**TASK REQUIREMENTS**
What the task needs is every record repeated exactly, nothing more.

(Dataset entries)
Segment Open

/-- A square's BP timer has stepped from 1 to 0 at the last BP boundary and raises TIMER (R133). -/
def execTimerExpiry (sq : Fin 64) (s : State) : Host.Outcome State Fault Refusal :=
  .next (if s.coreOn then raiseTimer sq s else s)

/-- The BCID equals a square's enabled BUNCH value: BUNCH is raised once in that BP (R132, Table 5-3). -/
def execBunchMatch (sq : Fin 64) (s : State) : Host.Outcome State Fault Refusal :=
  .next (
    let q := s.square sq
    if s.coreOn && q.bunchEn && q.bunch.toNat == s.bcid && !(q.bunchBp == some s.bp) then
      raiseEv (.one .bunch sq) (s.modSquare sq fun q => { q with bunchBp := some s.bp })
    else s)

/-! ### Power groups -/

/-- A group completes its exit (R109, R113, R115, R398): out of DEEP it is a returning unit, its transmitters start, and a lamp
driver chooses its row. -/
def execGroupExitComplete (g : Fin 11) (s : State) : Host.Outcome State Fault Refusal :=
  .next (match (s.group g).exit with
    | some t =>
      if s.coreOn then
        let was := (s.group g).st
        let s := takeState g t s
        let s := if was = .deep then fnReturned g s else s
        let s := if t = .active then startLines g (was == .idle) s else s
        if g.val = 10 then nextRow s else s
      else s
    | none => s)

/-- A group that has been idle for 64 consecutive BP moves to the deepest state its tolerance allows (R110, R111).
DEDUCED (log 40). -/
def execGroupIdleTimeout (g : Fin 11) (s : State) : Host.Outcome State Fault Refusal :=
  .next (
    let t := s.restState g
    if s.coreOn && s.hasFn g && s.fnIdle g && Nat.ble ((s.group g).since + 64) s.bp && (s.group g).exit.isNone &&
        !((s.group g).st == .off) && Nat.blt (s.group g).st.code t.code then takeState g t s
    else s)

/-- The state that a group is in or on its way to. -/
def GroupSt.bound (x : GroupSt) : PState := x.exit.getD x.st

/-- A latency tolerance is written: a group whose state no longer meets it starts moving at once, one that is on its way to a
state that does not meets it changes its aim, and a raised tolerance counts its 64 BP of idleness from here (R112).
DEDUCED (log 40). -/
def writeTolerance (g : Nat) (value : Nat) (s : State) : State :=
  let v := value % 2 ^ 24
  let raised := Nat.blt ((F.PWR_LTOL_NS g).rd s) v
  let s := (F.PWR_LTOL_NS g).wr v s
  let x := s.group g
  let slow := match x.bound with
    | .idle => decide (v < exitIdle g)
    | .deep => decide (v < exitDeep g)
    | _ => false
  let t := s.restState g
  if s.coreOn && s.hasFn g then
    if slow && Nat.blt t.code x.bound.code then s.setGroup g { x with exit := some t }
    else if raised then s.setGroup g { x with since := s.bp }
    else s
  else s

/-- A write to `PWR.LTOLn` (R112). -/
def execPwrLtolWrite (g : Fin 11) (value : Word) (s : State) : Host.Outcome State Fault Refusal :=
  .next (if s.accessible then writeTolerance g value.toNat s else s)

end Sys2Proof.Machine
end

Segment Closed

**SOLUTION FOR THIS PROBLEM**
/-- A square's BP timer has stepped from 1 to 0 at the last BP boundary and raises TIMER (R133). -/
def execTimerExpiry (sq : Fin 64) (s : State) : Host.Outcome State Fault Refusal :=
  .next (if s.coreOn then raiseTimer sq s else s)

/-- The BCID equals a square's enabled BUNCH value: BUNCH is raised once in that BP (R132, Table 5-3). -/
def execBunchMatch (sq : Fin 64) (s : State) : Host.Outcome State Fault Refusal :=
  .next (
    let q := s.square sq
    if s.coreOn && q.bunchEn && q.bunch.toNat == s.bcid && !(q.bunchBp == some s.bp) then
      raiseEv (.one .bunch sq) (s.modSquare sq fun q => { q with bunchBp := some s.bp })
    else s)

/-! ### Power groups -/

/-- A group completes its exit (R109, R113, R115, R398): out of DEEP it is a returning unit, its transmitters start, and a lamp
driver chooses its row. -/
def execGroupExitComplete (g : Fin 11) (s : State) : Host.Outcome State Fault Refusal :=
  .next (match (s.group g).exit with
    | some t =>
      if s.coreOn then
        let was := (s.group g).st
        let s := takeState g t s
        let s := if was = .deep then fnReturned g s else s
        let s := if t = .active then startLines g (was == .idle) s else s
        if g.val = 10 then nextRow s else s
      else s
    | none => s)

/-- A group that has been idle for 64 consecutive BP moves to the deepest state its tolerance allows (R110, R111).
DEDUCED (log 40). -/
def execGroupIdleTimeout (g : Fin 11) (s : State) : Host.Outcome State Fault Refusal :=
  .next (
    let t := s.restState g
    if s.coreOn && s.hasFn g && s.fnIdle g && Nat.ble ((s.group g).since + 64) s.bp && (s.group g).exit.isNone &&
        !((s.group g).st == .off) && Nat.blt (s.group g).st.code t.code then takeState g t s
    else s)

/-- The state that a group is in or on its way to. -/
def GroupSt.bound (x : GroupSt) : PState := x.exit.getD x.st

/-- A latency tolerance is written: a group whose state no longer meets it starts moving at once, one that is on its way to a
state that does not meets it changes its aim, and a raised tolerance counts its 64 BP of idleness from here (R112).
DEDUCED (log 40). -/
def writeTolerance (g : Nat) (value : Nat) (s : State) : State :=
  let v := value % 2 ^ 24
  let raised := Nat.blt ((F.PWR_LTOL_NS g).rd s) v
  let s := (F.PWR_LTOL_NS g).wr v s
  let x := s.group g
  let slow := match x.bound with
    | .idle => decide (v < exitIdle g)
    | .deep => decide (v < exitDeep g)
    | _ => false
  let t := s.restState g
  if s.coreOn && s.hasFn g then
    if slow && Nat.blt t.code x.bound.code then s.setGroup g { x with exit := some t }
    else if raised then s.setGroup g { x with since := s.bp }
    else s
  else s

/-- A write to `PWR.LTOLn` (R112). -/
def execPwrLtolWrite (g : Fin 11) (value : Word) (s : State) : Host.Outcome State Fault Refusal :=
  .next (if s.accessible then writeTolerance g value.toNat s else s)

end Sys2Proof.Machine
end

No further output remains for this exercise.